EXERCISE INPUT below:

/-- The release of the record held by the last pop, and of skip records before the next (R245). -/
def ringRelease (s : State) (c q : Nat) : State :=
  let x := slotq s c q
  let size := qSize s c q
  let x := { x with head := (x.head + x.held) % size, used := x.used - x.held, held := 0 }
  let h := (spadWord (core s c) ((qBase s c q + x.head) / 8)).1.toNat
  setSlot s c q (if x.used > 0 ∧ bit h 13 then { x with used := x.used - (8 + h % 2 ^ 13), head := 0 } else x)

/-- A round buffer freed: the round advances (R267, R272). -/
def jFree (s : State) (c q : Nat) : State :=
  let x := slotq s c q
  setSlot s c q { setJbuf x x.jround {} with jround := (x.jround + 1) % 256 }
/-- The round tag a buffer holds. -/
def jTag (x : SlotQ) (b : Nat) : Nat := if x.jround % 2 = b % 2 then x.jround else (x.jround + 1) % 256
/-- Completed rounds that are done with are freed in order: one whose elder is not freed yet stays until that one is (R267; DEDUCED, log entry
161). -/
def jRelease (s : State) (c q : Nat) : State :=
  let done := fun (s : State) => let x := slotq s c q; (jbuf x x.jround).st == 2 && (jbuf x x.jround).popped
  if !done s then s
  else
    let s := jFree s c q
    if done s then jFree s c q else s
/-- The forwarding of a buffer's result has ended: the buffer is freed, after that of the round before it where that one is still in flight
(R267, R274). -/
def jFwdEnd (s : State) (c q b : Nat) : State :=
  let x := slotq s c q
  jRelease (setSlot s c q (setJbuf x b { jbuf x b with popped := true })) c q

/-- What a pop returns. -/
inductive Pop where
  | empty
  | word (v : DWord) (poison : Bool)
  deriving DecidableEq, Repr

/-- A pop from a slot (R245, R246, R272). -/
def popSlot (s : State) (c q : Nat) : State × Pop :=
  match qKind s c q with
  | 1 =>
    let x := slotq s c q
    match x.regq with
    | [] => (s, .empty)
    | e :: l => (setSlot s c q { x with regq := l }, .word e.word e.poison)
  | 2 =>
    let s := ringRelease s c q
    let x := slotq s c q
    if x.used = 0 then (s, .empty)
    else
      let h := (spadWord (core s c) ((qBase s c q + x.head) / 8)).1.toNat
      let len := h % 2 ^ 13
      let w := (x.head + 8) + 2 ^ 22 * bits h 16 10 + 2 ^ 32 * len + 2 ^ 45 * bits h 14 1 + 2 ^ 48 * bits h 32 16
      (setSlot s c q { x with held := recBytes len }, .word (BitVec.ofNat 64 w) (bit h 14))
  | 3 =>
    let s := jRelease s c q
    if nonEmpty s c q then
      let x := slotq s c q
      let t := if (jbuf x x.jround).st = 2 ∧ !(jbuf x x.jround).popped then x.jround else (x.jround + 1) % 256
      let j := jbuf x t
      let w := (t % 2) * (qSize s c q / 2) + 2 ^ 32 * jCB s c q + 2 ^ 45 * b2n j.poison + 2 ^ 48 * t
      (setSlot s c q (setJbuf x t { j with popped := true }), .word (BitVec.ofNat 64 w) j.poison)
    else (s, .empty)
  | _ => (s, .empty)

End of EXERCISE INPUT.

- TASK DETAILS
Restate each record above word for word.

- REPLY
/-- The release of the record held by the last pop, and of skip records before the next (R245). -/
def ringRelease (s : State) (c q : Nat) : State :=
  let x := slotq s c q
  let size := qSize s c q
  let x := { x with head := (x.head + x.held) % size, used := x.used - x.held, held := 0 }
  let h := (spadWord (core s c) ((qBase s c q + x.head) / 8)).1.toNat
  setSlot s c q (if x.used > 0 ∧ bit h 13 then { x with used := x.used - (8 + h % 2 ^ 13), head := 0 } else x)

/-- A round buffer freed: the round advances (R267, R272). -/
def jFree (s : State) (c q : Nat) : State :=
  let x := slotq s c q
  setSlot s c q { setJbuf x x.jround {} with jround := (x.jround + 1) % 256 }
/-- The round tag a buffer holds. -/
def jTag (x : SlotQ) (b : Nat) : Nat := if x.jround % 2 = b % 2 then x.jround else (x.jround + 1) % 256
/-- Completed rounds that are done with are freed in order: one whose elder is not freed yet stays until that one is (R267; DEDUCED, log entry
161). -/
def jRelease (s : State) (c q : Nat) : State :=
  let done := fun (s : State) => let x := slotq s c q; (jbuf x x.jround).st == 2 && (jbuf x x.jround).popped
  if !done s then s
  else
    let s := jFree s c q
    if done s then jFree s c q else s
/-- The forwarding of a buffer's result has ended: the buffer is freed, after that of the round before it where that one is still in flight
(R267, R274). -/
def jFwdEnd (s : State) (c q b : Nat) : State :=
  let x := slotq s c q
  jRelease (setSlot s c q (setJbuf x b { jbuf x b with popped := true })) c q

/-- What a pop returns. -/
inductive Pop where
  | empty
  | word (v : DWord) (poison : Bool)
  deriving DecidableEq, Repr

/-- A pop from a slot (R245, R246, R272). -/
def popSlot (s : State) (c q : Nat) : State × Pop :=
  match qKind s c q with
  | 1 =>
    let x := slotq s c q
    match x.regq with
    | [] => (s, .empty)
    | e :: l => (setSlot s c q { x with regq := l }, .word e.word e.poison)
  | 2 =>
    let s := ringRelease s c q
    let x := slotq s c q
    if x.used = 0 then (s, .empty)
    else
      let h := (spadWord (core s c) ((qBase s c q + x.head) / 8)).1.toNat
      let len := h % 2 ^ 13
      let w := (x.head + 8) + 2 ^ 22 * bits h 16 10 + 2 ^ 32 * len + 2 ^ 45 * bits h 14 1 + 2 ^ 48 * bits h 32 16
      (setSlot s c q { x with held := recBytes len }, .word (BitVec.ofNat 64 w) (bit h 14))
  | 3 =>
    let s := jRelease s c q
    if nonEmpty s c q then
      let x := slotq s c q
      let t := if (jbuf x x.jround).st = 2 ∧ !(jbuf x x.jround).popped then x.jround else (x.jround + 1) % 256
      let j := jbuf x t
      let w := (t % 2) * (qSize s c q / 2) + 2 ^ 32 * jCB s c q + 2 ^ 45 * b2n j.poison + 2 ^ 48 * t
      (setSlot s c q (setJbuf x t { j with popped := true }), .word (BitVec.ofNat 64 w) j.poison)
    else (s, .empty)
  | _ => (s, .empty)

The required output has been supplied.